Un atteggiamento che è frutto comune di secoli di filosofia occidentale,
sia laica che religiosa: a ricordarlo non è un teologo, ma un matematico
come Giorgio Israel. Così, persino lo scientismo più accanito non nega
la possibilità di discipline alternative alle scienze esatte, ma
sostiene che rispondano a esigenze diverse dalla ricerca della verità
oggettiva, riferita alla realtà osservabile. Del resto, è interessante
che, proprio in nome del metodo, uno scientista “confesso” come
Piergiorgio Odifreddi metta in dubbio la scientificità della biologia e
della medicina, che pure nel recente confronto tra le ragioni della
scienza e quelle della vita hanno fatto del progresso scientifico la
propria bandiera.
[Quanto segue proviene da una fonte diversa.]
/-- A cause becomes active (R271, R272, R281): its event, and the opening by its path; a cause of the cycle in which the opening began may
come before the one it began with. -/
def State.stringCause (s : State) (n c value : Nat) : State :=
  let k := s.str n
  let st := s.strState n
  if (s.activeCauses n).contains c || st == Str.DISABLED then s
  else
    let s1 := s.setStr n { k with causes := sortBy (fun a b => decide (a ≤ b)) (k.causes.filter (fun x => x != c) ++ [c])
                                  lock := if latching c && k.lock == 0 then c else k.lock }
    let s2 := if 2 ≤ c ∧ c ≤ 6 then s1.raise Evt.STRING_TRIPPED n c value
              else if c == 12 || c == 13 then s1 else s1.raise Evt.STRING_OPENED n c (tenthWord (s.strAmps n))
    if connecting st then
      let s3 := s2.noteOpening n c
      if c == 2 then (s3.enterStr n Str.OPENING).setStr n { s3.str n with stateAt := s.ticks, lowRun := 0, step := 0 }
      else s3.openCoils n false
    else if st == Str.CONNECTED then
      let s3 := (s2.noteOpening n c).zeroLimits n
      if c == 16 then s3.openCoils n false
      else
        let s4 := s3.enterStr n Str.OPENING
        let s5 := s4.setStr n { s4.str n with lowRun := 0 }
        if c == 2 then s5.disconnectGroup n else if c == 6 then s5.cutGroup n else s5.stopGroup n
    else
      let s3 := s2.when (k.why != 0 && k.openAt == s.ticks && causeBefore c k.why) (fun z => z.noteOpening n c)
      if st == Str.OPENING && c == 16 then s3.openCoils n false
      else if st == Str.OPEN && latching c then s3.settleString n
      else if st == Str.OPENING && c == 6 then s3.cutGroup n
      else s3

/-- The derating causes as they stand (Table 11-3), and their change (R270). -/
def State.derateMask (s : State) (n : Nat) : Nat :=
  pack [(0, 1, b2n ((s.enrolledOf n).any (fun k => (s.mon k).losing))),
    (1, 1, b2n ((s.enrolledOf n).any (fun k => s.nat Ent.WIRE_STATE k != 0))),
    (2, 1, b2n (s.nat Ent.STRING_IMD_MCH n != 0xFF && !s.strImdOk n)), (3, 1, b2n (s.flag Ent.STRING_DERATE n))]
def State.refreshDerate (s : State) (n : Nat) : State :=
  let old := s.nat Ent.DERATE_CAUSES n
  let new := s.derateMask n
  if new == old then s else (s.setNat Ent.DERATE_CAUSES n new).raise Evt.STRING_DERATE n new old

/-- A current rounded down to 0.1 A; a current limit read back to its tenth. -/
def downTenth (q : Rat) : Rat := ((ratFloor (q * 10) : Int) : Rat) / 10
def State.tenthOf (s : State) (e : Entry) (n : Nat) : Rat := ((ratRound (s.rat e n * 10) : Int) : Rat) / 10

/-- A cell's temperature in °C (R285); `none` when no sensor gives one. -/
def State.cellTemp (s : State) (n k j : Nat) : Option Rat :=
  let mean (l : List Int) : Rat := ratMean (l.map (fun (t : Int) => (t : Rat) / 10))
  let okNow := s.nat Ent.MONITOR_STATE k == Mon.OK
  if okNow && bit (s.mon k).tempMask (j / 4) then some ((s.int Ent.TEMP k (j / 4) : Rat) / 10)
  else if !(s.temps k).isEmpty then some (mean (s.temps k))
  else if !(s.tempsOf n).isEmpty then some (mean (s.tempsOf n))
  else none

/-- The resistance R268 uses for a cell (R284, R295): the one of the last commit; before the first commit after a start, the learned values as
stored at the cell's present temperature. -/
def State.cellOhms (s : State) (n : Nat) (c : Nat × Nat) : Rat :=
  let k := s.cell c.1 c.2
  if !k.rLearned then s.rat Ent.R_DEFAULT n
  else if (Tab.find s.ests n).any (fun e => e.prev.isSome) then s.rat Ent.CELL_R_LIMIT c.1 c.2
  else tableAt (s.bytes Ent.R_TEMP_TABLE n) ((s.cellTemp n c.1 c.2).getD k.temp) / 1000 * (k.theta.getD 0 0 + k.theta.getD 1 0)

/-- One direction's current limit with what set it (R268): 0 cell voltage, 1 temperature. -/
def State.currentLimit (s : State) (n : Nat) (volts : Rat) (table : Entry) : Rat × Nat :=
  let ts := (s.tempsOf n).map (fun (t : Int) => (t : Rat) / 10)
  let b := s.bytes table n
  let lo := tableAt b (ratMin ts)
  let hi := tableAt b (ratMax ts)
  let t : Rat := if ts.isEmpty then 0 else if hi < lo then hi else lo
  let v : Rat := if volts < 0 then 0 else volts
  let f : Rat := if s.nat Ent.DERATE_CAUSES n == 0 then 1 else s.milli Ent.DERATE_FACTOR n
  (downTenth ((if t < v then t else v) * f), if t < v then 1 else 0)

/-- The cell-based current limits at a publication (R268). -/
def State.sweepLimits (s : State) (n : Nat) : State :=
  let cells := s.cellsOf n
  let k := s.str n
  let none_ := (s.tempsOf n).isEmpty
  let s1 := (s.setStr n { k with noTemp := none_ }).when (none_ && !k.noTemp)
    (fun z => z.raise Evt.STRING_DERATE n 0xFFFF (z.nat Ent.DERATE_CAUSES n))
  if bit (s.nat Ent.SWEEP_STATUS n) 2 || cells.isEmpty then s1
  else
    let i := s.rat Ent.SWEEP_CURRENT n
    let dis := ratMin (cells.map (fun c => ((s.cellBounds n c).1 - s.milli Ent.CELL_V_MIN n) / s.cellOhms n c)) + i
    let chg := ratMin (cells.map (fun c => (s.milli Ent.CELL_V_MAX n - (s.cellBounds n c).2) / s.cellOhms n c)) - i
    let d := s.currentLimit n dis Ent.I_DIS_TABLE
    let c := s.currentLimit n chg Ent.I_CHG_TABLE
    ((s1.setRat Ent.I_LIMIT_DIS n d.1).setRat Ent.I_LIMIT_CHG n c.1).setStr n { s1.str n with cellDis := d.2, cellChg := c.2 }

/-- Cell trips of a publication (Table 11-2, causes 3 to 5): two consecutive sweeps. -/
def State.sweepTrips (s : State) (n : Nat) : State :=
  let k := s.str n
  let on := carrying (s.strState n)
  let hi := s.highCells n
  let lo := s.lowCells n
  let hot := s.hotTemps n
  let count (old : Nat) (bad : Bool) : Nat := if on && bad then old + 1 else 0
  let k1 := { k with high := count k.high (!hi.isEmpty), low := count k.low (!lo.isEmpty), hot := count k.hot (!hot.isEmpty) }
  let s1 := s.setStr n k1
  let s2 := if k1.high ≥ 2 then s1.stringCause n 3 (word 32 (ratRound (ratMax hi * 1000))) else s1
  let s3 := if k1.low ≥ 2 then s2.stringCause n 4 (word 32 (ratRound (ratMin lo * 1000))) else s2
  if k1.hot ≥ 2 then s3.stringCause n 5 (word 32 (hot.foldl max 0)) else s3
C’è scienza dove c’è metodo: in questo punto
convergono posizioni che, per altri versi, appaiono opposte. La disputa
si sposta qui dalla verità al percorso per raggiungerla: se il cammino è
garanzia della possibilità di accedere al vero, diventa cruciale
stabilire quale sia quello giusto. Problema affatto nuovo, se si pensa
alla lunga querelle sull’argomento. Il pensiero corre al Discorso sul
metodo di Cartesio, che stabilisce una frattura chiara tra il campo
scientifico, regno del sapere razionale, e quello esistenziale, dalla
quale il primo viene “depurato”. Stefano Di Bella ricorda che, dalla
dottrina cartesiana in poi, si sono susseguiti vari tentativi di rendere
questa frattura meno scabrosa, rivalutando gli aspetti soggettivi,
emotivi e storici nell’approccio dell’uomo al mondo, e quindi nel
percorso metodologico.
Un approdo possibile è, ancora una volta, la dissoluzione della ricerca
nel relativismo, di fronte alla quale si staglia l’irrigidimento di
certa scienza. Approdo possibile: ma non necessario, né l’unico. La
metodologia delle scienze sociali, che allarga senz’altro il campo
scientifico fino alla sociologia, alla storia e alla linguistica, mostra
che è possibile recuperare alla scienza ambiti del sapere umano non
riducibili all’esattezza matematica, senza per questo cedere alle
“ragioni del cuore”. Il presupposto dell’estensione è la condivisione di
un procedimento razionale, riconoscibile e tramandabile, per ricercare
la verità. Nelle pagine di Dario Antiseri la temibile scienza,
esorcizzata da relativisti e antirelativisti, assume un volto più vicino
al vissuto umano, senza perdere il rigore che garantisce l’attendibilità
delle matematiche. Non occorre qui entrare nel merito dei risvolti più
“tecnici” della questione. Basterà rilevare la tensione all’obiettivo
veritativo, che accomuna le varie interpretazioni, e il generale accordo
sui requisiti che contraddistinguono il percorso della ricerca. Il
metodo appare in definitiva come una declinazione del rapporto tra uomo
e verità, ossia tra la conoscenza finita dell’uomo e la verità che le è
accessibile. Il procedimento per raggiungerla implica rigore e fatica;
restituisce risultati affidabili, e insieme mai definitivi. Il percorso
della ricerca è mediato: pone tappe precise, e per questo può essere
osservato, riprodotto e insegnato. E’ questa una delle principali
acquisizioni della cultura occidentale; misconoscerla significherebbe
rinunciare a una parte importante del futuro, tanto della conoscenza,
quanto della formazione.
11 gennaio 2006
* Paola Liberace,
giornalista, si è laureata in Filosofia del linguaggio presso la Scuola
Normale Superiore di Pisa.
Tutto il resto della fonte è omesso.